Мы спустились в подвал. Савельев выкатил на каталке из холодильника тело дряхлого старика.
– Мне женщина нужна! – напомнил я.
– Других нет, – ответил санитар. – Не нравится старик – приходи в другой раз, а сейчас у нас больше никого нет.
– Зачем же ты спрашивал, кто мне нужен?
– Просто так, для интереса.
– Ну ладно, старик так старик, – согласился я. – Мне еще для эксперимента нож нужен.
Санитар вытер рукавом мясистые губы, хмыкнул, обернулся на шум шагов. В подвал спустился его напарник Рязанов.
– Посмотри, какой фраер к нам пришел! – показал на меня Савельев. – Он труп резать собрался, а ножичек с собой не принес.
Рязанов подошел к каталке, посмотрел на тело.
– Мой клиент! – обрадованно сказал он. – Андрей, ты его резать собрался? У меня есть пара ножей, сейчас принесу.
– Кортика или стилета нет? – спросил я.
– Кортика? – Санитары переглянулись. – Ты на кого намекаешь? На девчонку, которую на вечеринке закололи?
Я кивнул: «На нее, на Каретину».
– Красивая девушка, – сказал Рязанов. – Она даже в гробу привлекательно выглядела…
– Погоди, – остановил напарника Савельев. – Давайте о деле поговорим, а то до обеда осталось совсем ничего. Ты что собрался делать? Следственный эксперимент проводить? Тебе точно старик подойдет?
– Не старик он! – возразил Рязанов. – Доктор сказал, что ему от силы лет сорок пять.
– Не похоже что-то, – усомнился я.
– Жизнь у покойничка была невеселая, вот он и состарился до срока. Этот мужик – бродяга, в теплотрассе жил, ел скудно, спал мало, пил много, печень и почки еще в прошлом веке загубил… О, сейчас прикол расскажу! Помер он от того, что не опохмелился, когда его ломать начало. Для бродяг спиртное – топливо жизни.
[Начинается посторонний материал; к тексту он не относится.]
-- ==== Sys2Proof/Machine/KeyStore.lean ====
section
/-! DEFINITION. The key store (R181 to R207): the key hierarchy, handles and their revocation check, attributes and
usage profiles, blobs and their seals, the counter tree and its windows, the KRC and the second tier. -/

namespace Sys2Proof.Machine

/-! ## Hierarchy (R181) -/

/-- The storage root key SRK. -/
def State.srk (s : State) : Bytes := kdfOf s.ks.datum (ascii "SRK") []

/-- The counter tree key CTK. -/
def State.ctk (s : State) : Bytes := kdfOf s.ks.datum (ascii "CTK") []

/-- An item as the configuration and data store holds it: sealed with AES-256-GCM, behind its IV. The spec names the keys
(R181, R183) and neither mode nor IV (assumption 73). -/
def State.sealItem (s : State) (item : Nat) (key plain : Bytes) : State :=
  let iv := fitTo 12 (Config.storeIv item s.frameNo)
  let (ct, tag) := gcmEnc 0x12 key iv [] plain
  { s with ks := { s.ks with image := Tab.ins s.ks.image item (iv ++ ct ++ tag) } }

/-- A sealed item opened: empty when there is none or its tag fails. -/
def State.openItem (s : State) (item : Nat) (key : Bytes) : Bytes :=
  let b := Tab.get [] s.ks.image item
  let n := b.length - 28
  let (pt, tag) := gcmDec 0x12 key (b.take 12) [] (cut b 12 n)
  if b.length < 28 ∨ tag ≠ b.drop (12 + n) then [] else pt

/-- The key that seals the identity keys (R183). -/
def State.idSealKey (s : State) : Bytes := fitTo 32 (Config.identityKey (s.otpSecret otpDeviceSecret))

/-- The revocation list as stored: a handle and an epoch for each entry. -/
def revBytes (l : List (Nat × Nat)) : Bytes := l.flatMap (fun e => toLE 8 e.1 ++ toLE 6 e.2)

/-- The revocation list changed, in the key store and sealed under SRK in MRAM (R202). -/
def State.setRevoked (s : State) (l : List (Nat × Nat)) : State :=
  let t := { s with ks := { s.ks with revoked := l } }
  t.sealItem 0 t.srk (revBytes l)

/-- An officer record as it is stored (R239). -/
def Officer.bytes (o : Officer) : Bytes :=
  toLE 1 o.index ++ toLE 1 o.role ++ fill 2 0 ++ fitTo 97 o.pub ++ fill 11 0 ++ fitTo 16 o.label

/-- An officer record parsed: its layout holds and its roles and index are in range. -/
def parseOfficer (b : Bytes) : Option Officer :=
  let r := fitTo 128 b
  if zeroAt r 2 2 ∧ zeroAt r 101 11 ∧ fieldLE r 0 1 ≤ 31 ∧ fieldLE r 1 1 ≤ 3 then
    some { index := fieldLE r 0 1, role := fieldLE r 1 1, pub := cut r 4 97, label := r.drop 112 }
  else none

/-- The key under which the officer set of a scope lies in the store: from the device secret for the device, SRK for a slice (R239). -/
def State.officerSealKey (s : State) (scope : Nat) : Bytes :=
  if scope = 1024 then fitTo 32 (Config.officerKey (s.otpSecret otpDeviceSecret)) else s.srk

/-- The officer set of a scope, in use and sealed in the store (R239). -/
def State.putOfficers (s : State) (scope : Nat) (l : List Officer) : State :=
  let t := { s with lc := { s.lc with officers := Tab.put [] s.lc.officers scope l } }
  t.sealItem (2048 + scope) (t.officerSealKey scope) (l.flatMap Officer.bytes)

/-- The officer sets that open: those of slices only while Datum is the one they were sealed under (R239). -/
def State.loadOfficers (s : State) : Tab (List Officer) :=
  ((s.ks.image.map Prod.fst).filter (fun i => decide (2048 ≤ i ∧ i ≤ 3072))).foldl (fun t i =>
    Tab.put [] t (i - 2048) ((blocks 32 128 (s.openItem i (s.officerSealKey (i - 2048)))).filterMap parseOfficer)) []

/-- What the key store takes from the configuration and data store after main power came back (R181, R183, R202). -/
def State.loadItems (s : State) : State :=
  let k := s.srk
  let ids := s.openItem 1 s.idSealKey
  { s with
    ks := { s.ks with
      revoked := (blocks 16384 14 (s.openItem 0 k)).map (fun b => (fieldLE b 0 8, fieldLE b 8 6))
      domains := s.ks.domains.map (fun e => (e.1, if e.2.present then { e.2 with root := s.openItem (16 + e.1) k } else e.2))
      idEc := ids.take 48
      idPq := ids.drop 48 }
    lc := { s.lc with officers := s.loadOfficers }
    net := { s.net with nrk := s.openItem 2 k } }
Этот клиент вовремя в топку дров не подбросил – сердце и встало. Вот как бывает, когда за своим здоровьем не следишь!
– Покойничек когда-то на флоте служил, – заметил Савельев. – На руке якорь татуирован, но это все лирика. Давайте к делу! Ты что хотел проверить?
Я объяснил, как, без замаха, могли убить Луизу.
– Тут и проверять нечего! – сказал Рязанов. – Кортик войдет в тело, как шило в мешок с овечьей шерстью. Я, конечно, могу, за ножом сходить, но резать клиента незачем.
– Все-таки давайте кое-что проверим, – я стоял на своем.
Рязанов сходил наверх, принес красивую финку с наборной ручкой.
– Не жалко? – спросил я.
– Вещдок! – засмеялся санитар. – Завтра в прокуратуру отдавать.
Я подошел к каталке. Савельев, не дожидаясь начала следственного эксперимента, достал из нагрудного кармашка толстый фломастер, нарисовал на груди старика две окружности.
– Помнится, так у Каретиной было. Будешь резать, учти: это ее груди, они выступают над телом.